PROBLEM: Select every line below containing the word "copyTables".
=-=-=-=-=
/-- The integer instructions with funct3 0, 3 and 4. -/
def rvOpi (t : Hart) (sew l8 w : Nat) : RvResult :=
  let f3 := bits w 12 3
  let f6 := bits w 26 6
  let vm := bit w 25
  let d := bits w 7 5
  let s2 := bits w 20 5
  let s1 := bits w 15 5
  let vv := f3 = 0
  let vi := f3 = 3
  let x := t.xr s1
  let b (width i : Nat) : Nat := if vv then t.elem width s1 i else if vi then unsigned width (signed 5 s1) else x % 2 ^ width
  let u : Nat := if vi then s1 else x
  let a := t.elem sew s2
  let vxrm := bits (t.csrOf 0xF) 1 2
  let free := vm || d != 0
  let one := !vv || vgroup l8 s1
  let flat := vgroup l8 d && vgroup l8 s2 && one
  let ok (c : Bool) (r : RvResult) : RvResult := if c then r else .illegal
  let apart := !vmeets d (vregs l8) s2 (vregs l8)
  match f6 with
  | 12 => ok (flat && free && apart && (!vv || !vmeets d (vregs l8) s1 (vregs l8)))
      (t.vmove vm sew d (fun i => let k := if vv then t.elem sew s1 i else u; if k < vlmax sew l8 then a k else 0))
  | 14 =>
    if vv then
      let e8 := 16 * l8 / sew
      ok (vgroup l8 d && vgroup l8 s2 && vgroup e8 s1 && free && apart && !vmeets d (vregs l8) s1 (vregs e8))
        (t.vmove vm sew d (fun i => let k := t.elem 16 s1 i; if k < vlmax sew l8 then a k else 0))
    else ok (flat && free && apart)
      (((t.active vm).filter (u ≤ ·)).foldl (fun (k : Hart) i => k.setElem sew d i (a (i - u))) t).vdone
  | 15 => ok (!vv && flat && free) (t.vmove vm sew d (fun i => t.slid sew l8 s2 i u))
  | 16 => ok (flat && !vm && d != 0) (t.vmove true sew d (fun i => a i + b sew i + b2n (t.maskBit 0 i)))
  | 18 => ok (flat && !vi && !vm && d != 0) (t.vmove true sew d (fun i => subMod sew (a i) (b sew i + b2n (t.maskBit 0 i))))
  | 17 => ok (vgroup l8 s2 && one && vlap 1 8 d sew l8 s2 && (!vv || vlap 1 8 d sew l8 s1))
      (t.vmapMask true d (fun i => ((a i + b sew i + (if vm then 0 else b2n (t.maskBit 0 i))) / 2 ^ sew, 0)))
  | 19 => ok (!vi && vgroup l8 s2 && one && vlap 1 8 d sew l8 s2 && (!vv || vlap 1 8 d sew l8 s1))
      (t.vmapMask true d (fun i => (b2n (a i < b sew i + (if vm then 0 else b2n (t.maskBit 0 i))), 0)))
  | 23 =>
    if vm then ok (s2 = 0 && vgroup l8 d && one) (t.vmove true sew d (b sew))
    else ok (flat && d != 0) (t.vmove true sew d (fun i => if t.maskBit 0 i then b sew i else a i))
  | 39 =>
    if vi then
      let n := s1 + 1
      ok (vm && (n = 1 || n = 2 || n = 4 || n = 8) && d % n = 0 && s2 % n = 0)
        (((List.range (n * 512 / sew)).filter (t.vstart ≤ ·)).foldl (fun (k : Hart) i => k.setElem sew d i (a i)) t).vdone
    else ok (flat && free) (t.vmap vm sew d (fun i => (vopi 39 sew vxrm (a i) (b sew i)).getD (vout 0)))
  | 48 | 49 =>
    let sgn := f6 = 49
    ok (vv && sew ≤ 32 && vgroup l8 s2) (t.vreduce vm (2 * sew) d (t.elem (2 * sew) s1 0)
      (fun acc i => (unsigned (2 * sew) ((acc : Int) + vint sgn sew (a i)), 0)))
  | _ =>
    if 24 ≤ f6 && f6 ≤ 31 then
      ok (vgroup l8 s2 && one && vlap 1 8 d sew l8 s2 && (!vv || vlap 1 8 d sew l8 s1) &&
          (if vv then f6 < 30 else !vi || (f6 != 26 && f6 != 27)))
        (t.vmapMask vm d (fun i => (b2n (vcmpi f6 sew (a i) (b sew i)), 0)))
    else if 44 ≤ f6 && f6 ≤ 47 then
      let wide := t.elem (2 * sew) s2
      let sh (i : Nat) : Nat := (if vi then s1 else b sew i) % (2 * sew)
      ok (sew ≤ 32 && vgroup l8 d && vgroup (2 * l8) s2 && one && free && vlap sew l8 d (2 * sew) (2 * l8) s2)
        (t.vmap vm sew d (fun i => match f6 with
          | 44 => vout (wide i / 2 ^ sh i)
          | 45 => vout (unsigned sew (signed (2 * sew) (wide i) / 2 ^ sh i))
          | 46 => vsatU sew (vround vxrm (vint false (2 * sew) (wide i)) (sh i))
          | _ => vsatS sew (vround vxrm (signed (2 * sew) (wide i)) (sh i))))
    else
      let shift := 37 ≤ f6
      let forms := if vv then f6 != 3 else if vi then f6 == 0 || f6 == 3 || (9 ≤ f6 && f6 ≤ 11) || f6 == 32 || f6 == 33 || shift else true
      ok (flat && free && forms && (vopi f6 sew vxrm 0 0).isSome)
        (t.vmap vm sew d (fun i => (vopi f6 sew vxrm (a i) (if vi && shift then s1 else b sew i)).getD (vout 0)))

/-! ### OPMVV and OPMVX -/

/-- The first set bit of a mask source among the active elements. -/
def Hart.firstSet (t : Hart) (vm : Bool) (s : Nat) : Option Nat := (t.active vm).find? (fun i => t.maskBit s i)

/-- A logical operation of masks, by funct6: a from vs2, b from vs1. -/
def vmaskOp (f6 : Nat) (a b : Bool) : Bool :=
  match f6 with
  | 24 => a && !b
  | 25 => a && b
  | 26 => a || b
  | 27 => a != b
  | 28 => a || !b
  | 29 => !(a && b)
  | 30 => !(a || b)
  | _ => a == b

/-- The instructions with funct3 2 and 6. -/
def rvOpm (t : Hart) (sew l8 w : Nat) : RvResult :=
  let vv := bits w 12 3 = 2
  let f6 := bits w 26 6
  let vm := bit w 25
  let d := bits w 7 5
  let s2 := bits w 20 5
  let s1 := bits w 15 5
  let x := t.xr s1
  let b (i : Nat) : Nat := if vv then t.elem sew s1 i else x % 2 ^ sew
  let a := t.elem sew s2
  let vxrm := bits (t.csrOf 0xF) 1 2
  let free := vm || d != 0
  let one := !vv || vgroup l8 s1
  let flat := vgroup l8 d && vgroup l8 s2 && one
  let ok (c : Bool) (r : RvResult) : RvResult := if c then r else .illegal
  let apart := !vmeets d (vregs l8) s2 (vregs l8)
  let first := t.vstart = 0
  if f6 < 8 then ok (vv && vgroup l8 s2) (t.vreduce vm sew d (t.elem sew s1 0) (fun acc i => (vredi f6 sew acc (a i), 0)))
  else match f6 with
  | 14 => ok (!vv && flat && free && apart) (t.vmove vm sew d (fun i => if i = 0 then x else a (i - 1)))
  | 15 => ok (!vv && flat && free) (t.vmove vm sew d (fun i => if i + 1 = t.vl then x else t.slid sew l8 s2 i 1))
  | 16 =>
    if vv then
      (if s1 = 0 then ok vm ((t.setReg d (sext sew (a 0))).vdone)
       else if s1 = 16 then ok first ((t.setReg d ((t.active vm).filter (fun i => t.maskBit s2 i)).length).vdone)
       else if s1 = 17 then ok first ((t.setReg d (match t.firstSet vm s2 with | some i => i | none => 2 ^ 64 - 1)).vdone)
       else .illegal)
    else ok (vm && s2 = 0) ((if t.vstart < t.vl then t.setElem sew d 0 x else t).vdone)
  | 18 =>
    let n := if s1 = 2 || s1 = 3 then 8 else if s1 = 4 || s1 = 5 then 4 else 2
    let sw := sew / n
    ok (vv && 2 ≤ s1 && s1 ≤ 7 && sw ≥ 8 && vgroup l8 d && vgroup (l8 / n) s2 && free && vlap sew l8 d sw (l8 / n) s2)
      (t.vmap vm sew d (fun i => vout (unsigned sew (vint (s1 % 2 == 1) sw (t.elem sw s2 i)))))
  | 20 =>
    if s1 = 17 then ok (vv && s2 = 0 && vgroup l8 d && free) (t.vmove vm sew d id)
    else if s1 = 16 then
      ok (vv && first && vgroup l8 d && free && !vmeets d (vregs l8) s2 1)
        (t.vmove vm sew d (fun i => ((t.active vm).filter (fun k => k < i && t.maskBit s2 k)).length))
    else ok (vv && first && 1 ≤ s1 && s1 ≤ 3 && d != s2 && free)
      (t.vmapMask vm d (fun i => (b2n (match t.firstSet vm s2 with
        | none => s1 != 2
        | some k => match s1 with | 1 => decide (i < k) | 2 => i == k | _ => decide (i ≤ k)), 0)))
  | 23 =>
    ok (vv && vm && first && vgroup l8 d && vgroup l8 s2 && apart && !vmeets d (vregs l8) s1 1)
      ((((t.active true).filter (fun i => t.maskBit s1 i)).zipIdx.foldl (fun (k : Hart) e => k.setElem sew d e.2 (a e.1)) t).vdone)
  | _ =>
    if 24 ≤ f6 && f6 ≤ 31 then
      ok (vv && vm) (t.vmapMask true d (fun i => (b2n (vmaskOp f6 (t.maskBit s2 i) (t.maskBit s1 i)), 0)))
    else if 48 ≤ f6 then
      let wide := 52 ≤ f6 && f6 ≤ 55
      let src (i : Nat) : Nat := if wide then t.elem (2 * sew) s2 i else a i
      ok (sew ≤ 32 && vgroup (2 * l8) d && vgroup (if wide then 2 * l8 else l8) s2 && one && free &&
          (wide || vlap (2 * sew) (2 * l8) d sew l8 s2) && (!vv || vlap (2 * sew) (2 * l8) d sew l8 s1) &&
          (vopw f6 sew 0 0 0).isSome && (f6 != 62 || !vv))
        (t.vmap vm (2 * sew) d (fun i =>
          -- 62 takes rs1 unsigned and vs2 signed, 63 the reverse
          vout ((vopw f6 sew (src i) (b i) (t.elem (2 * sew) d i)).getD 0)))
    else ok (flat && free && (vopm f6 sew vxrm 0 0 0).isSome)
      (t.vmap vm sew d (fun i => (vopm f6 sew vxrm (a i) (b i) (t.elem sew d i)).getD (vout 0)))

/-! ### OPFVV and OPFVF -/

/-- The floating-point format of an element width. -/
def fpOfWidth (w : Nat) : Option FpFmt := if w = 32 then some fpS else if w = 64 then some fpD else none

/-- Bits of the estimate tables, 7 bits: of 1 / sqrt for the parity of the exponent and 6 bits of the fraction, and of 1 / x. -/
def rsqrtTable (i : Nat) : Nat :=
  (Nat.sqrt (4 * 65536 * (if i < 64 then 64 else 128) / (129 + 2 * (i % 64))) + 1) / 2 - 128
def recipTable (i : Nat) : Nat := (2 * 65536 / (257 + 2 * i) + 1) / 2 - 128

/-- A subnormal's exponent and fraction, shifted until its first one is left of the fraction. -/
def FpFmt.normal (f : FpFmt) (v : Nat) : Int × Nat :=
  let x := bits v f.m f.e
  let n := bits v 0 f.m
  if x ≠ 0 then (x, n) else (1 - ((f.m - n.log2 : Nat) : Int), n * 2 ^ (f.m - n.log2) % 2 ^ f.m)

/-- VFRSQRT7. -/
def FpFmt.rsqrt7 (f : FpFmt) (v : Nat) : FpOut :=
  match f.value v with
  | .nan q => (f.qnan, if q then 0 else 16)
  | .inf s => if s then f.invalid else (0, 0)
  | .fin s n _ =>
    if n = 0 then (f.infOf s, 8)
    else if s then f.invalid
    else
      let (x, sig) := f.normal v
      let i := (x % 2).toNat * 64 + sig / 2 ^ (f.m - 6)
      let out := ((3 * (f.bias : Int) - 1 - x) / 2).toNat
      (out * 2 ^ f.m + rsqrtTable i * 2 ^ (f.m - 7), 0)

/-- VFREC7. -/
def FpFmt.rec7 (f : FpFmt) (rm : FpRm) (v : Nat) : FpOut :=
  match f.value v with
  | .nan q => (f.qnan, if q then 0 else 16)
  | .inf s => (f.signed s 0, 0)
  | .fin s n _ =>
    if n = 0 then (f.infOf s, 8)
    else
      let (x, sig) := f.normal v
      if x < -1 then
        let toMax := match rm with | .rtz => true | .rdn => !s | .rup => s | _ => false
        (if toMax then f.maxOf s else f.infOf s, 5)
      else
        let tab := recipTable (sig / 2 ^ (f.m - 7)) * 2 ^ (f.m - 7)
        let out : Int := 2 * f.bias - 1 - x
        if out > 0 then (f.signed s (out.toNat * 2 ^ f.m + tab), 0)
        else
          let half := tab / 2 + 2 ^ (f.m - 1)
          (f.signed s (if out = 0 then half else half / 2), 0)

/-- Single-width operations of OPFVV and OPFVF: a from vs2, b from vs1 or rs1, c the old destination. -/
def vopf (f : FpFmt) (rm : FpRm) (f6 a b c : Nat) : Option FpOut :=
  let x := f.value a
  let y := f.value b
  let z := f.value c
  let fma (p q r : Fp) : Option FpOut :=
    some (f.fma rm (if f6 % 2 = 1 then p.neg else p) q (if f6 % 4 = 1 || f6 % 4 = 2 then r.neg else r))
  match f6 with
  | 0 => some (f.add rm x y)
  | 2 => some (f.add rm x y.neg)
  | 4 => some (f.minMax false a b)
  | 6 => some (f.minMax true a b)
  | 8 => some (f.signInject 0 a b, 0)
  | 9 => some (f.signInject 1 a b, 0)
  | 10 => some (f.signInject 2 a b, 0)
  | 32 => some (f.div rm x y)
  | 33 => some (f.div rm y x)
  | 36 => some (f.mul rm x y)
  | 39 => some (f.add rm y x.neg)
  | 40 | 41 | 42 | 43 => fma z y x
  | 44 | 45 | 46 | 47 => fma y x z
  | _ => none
=-=-=-=-=
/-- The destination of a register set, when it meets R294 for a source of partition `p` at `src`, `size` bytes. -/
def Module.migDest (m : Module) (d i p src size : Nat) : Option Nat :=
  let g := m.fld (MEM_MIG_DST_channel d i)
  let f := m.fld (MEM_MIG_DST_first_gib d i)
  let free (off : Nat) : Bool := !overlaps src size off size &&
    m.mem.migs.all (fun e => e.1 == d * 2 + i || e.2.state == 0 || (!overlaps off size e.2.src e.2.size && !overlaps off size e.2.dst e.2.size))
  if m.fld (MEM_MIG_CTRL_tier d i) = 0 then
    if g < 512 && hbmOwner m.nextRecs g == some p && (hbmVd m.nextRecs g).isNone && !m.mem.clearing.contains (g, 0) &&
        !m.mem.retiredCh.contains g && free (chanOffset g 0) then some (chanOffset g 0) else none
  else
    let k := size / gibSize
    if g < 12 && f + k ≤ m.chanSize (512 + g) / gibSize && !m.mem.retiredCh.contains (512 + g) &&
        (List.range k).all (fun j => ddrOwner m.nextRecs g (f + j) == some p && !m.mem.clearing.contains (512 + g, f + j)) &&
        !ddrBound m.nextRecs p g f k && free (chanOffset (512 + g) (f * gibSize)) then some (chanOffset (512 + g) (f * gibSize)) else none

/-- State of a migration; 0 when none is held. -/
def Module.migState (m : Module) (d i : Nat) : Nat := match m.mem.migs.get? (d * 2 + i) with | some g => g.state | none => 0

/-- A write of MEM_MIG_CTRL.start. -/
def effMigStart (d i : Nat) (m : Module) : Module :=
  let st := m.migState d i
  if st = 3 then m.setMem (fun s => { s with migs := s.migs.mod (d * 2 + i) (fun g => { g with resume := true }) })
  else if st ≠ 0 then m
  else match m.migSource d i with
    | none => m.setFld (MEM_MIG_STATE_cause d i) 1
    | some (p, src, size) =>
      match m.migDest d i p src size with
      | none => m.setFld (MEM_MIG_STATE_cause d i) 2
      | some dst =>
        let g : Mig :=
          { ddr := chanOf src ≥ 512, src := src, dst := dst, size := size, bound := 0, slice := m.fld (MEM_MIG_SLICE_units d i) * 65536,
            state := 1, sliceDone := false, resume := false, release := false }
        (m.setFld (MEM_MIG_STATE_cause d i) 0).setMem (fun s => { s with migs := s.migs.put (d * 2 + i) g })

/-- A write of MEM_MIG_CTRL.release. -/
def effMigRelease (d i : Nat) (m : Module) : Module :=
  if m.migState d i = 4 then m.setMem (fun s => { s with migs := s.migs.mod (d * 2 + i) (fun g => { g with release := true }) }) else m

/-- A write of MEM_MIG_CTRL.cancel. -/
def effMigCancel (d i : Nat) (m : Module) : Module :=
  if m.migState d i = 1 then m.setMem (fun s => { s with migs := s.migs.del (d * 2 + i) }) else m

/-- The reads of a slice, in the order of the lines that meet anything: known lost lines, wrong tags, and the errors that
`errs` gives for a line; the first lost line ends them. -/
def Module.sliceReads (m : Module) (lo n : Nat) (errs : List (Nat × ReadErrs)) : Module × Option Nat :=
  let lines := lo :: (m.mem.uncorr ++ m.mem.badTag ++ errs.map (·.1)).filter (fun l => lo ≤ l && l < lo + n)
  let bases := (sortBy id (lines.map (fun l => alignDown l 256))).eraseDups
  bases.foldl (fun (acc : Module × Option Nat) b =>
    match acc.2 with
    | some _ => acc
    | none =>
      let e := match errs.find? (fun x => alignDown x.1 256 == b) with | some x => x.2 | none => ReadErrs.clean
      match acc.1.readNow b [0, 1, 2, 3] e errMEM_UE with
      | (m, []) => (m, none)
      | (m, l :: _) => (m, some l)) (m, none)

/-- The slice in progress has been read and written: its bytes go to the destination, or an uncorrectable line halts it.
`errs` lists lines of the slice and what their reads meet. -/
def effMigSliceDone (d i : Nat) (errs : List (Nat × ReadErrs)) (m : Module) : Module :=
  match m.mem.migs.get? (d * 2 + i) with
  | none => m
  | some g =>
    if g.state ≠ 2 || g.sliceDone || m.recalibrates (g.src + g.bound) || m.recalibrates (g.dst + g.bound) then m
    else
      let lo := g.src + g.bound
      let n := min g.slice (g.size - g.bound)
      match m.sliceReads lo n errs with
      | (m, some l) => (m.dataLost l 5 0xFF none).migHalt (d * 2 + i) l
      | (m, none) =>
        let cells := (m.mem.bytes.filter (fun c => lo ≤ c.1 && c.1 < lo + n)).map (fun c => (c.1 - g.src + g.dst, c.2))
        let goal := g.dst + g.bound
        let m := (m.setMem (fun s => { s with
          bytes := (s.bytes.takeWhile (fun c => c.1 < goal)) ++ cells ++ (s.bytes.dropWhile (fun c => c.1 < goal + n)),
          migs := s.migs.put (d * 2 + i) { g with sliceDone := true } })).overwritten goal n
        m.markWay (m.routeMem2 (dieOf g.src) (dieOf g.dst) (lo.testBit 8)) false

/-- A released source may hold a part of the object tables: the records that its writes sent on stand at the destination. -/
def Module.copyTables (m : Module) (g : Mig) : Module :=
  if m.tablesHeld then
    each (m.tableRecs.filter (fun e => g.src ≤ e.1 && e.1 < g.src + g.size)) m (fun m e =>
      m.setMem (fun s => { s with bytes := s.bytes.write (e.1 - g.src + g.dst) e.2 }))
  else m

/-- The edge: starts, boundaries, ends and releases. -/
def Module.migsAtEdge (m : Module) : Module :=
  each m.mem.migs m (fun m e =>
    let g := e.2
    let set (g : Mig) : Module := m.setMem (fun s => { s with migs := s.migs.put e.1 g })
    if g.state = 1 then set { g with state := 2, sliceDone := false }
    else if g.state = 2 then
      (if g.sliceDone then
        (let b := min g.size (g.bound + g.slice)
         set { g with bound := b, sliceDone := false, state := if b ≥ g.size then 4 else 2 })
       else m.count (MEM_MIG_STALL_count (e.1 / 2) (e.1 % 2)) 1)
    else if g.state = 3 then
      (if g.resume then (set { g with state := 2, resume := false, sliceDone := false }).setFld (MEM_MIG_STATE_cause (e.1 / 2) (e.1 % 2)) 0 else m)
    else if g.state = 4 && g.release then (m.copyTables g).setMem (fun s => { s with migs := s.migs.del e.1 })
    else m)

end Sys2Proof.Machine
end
=-=-=-=-=
RESPONSE FOR THIS EXERCISE:
def Module.copyTables (m : Module) (g : Mig) : Module :=
    else if g.state = 4 && g.release then (m.copyTables g).setMem (fun s => { s with migs := s.migs.del e.1 })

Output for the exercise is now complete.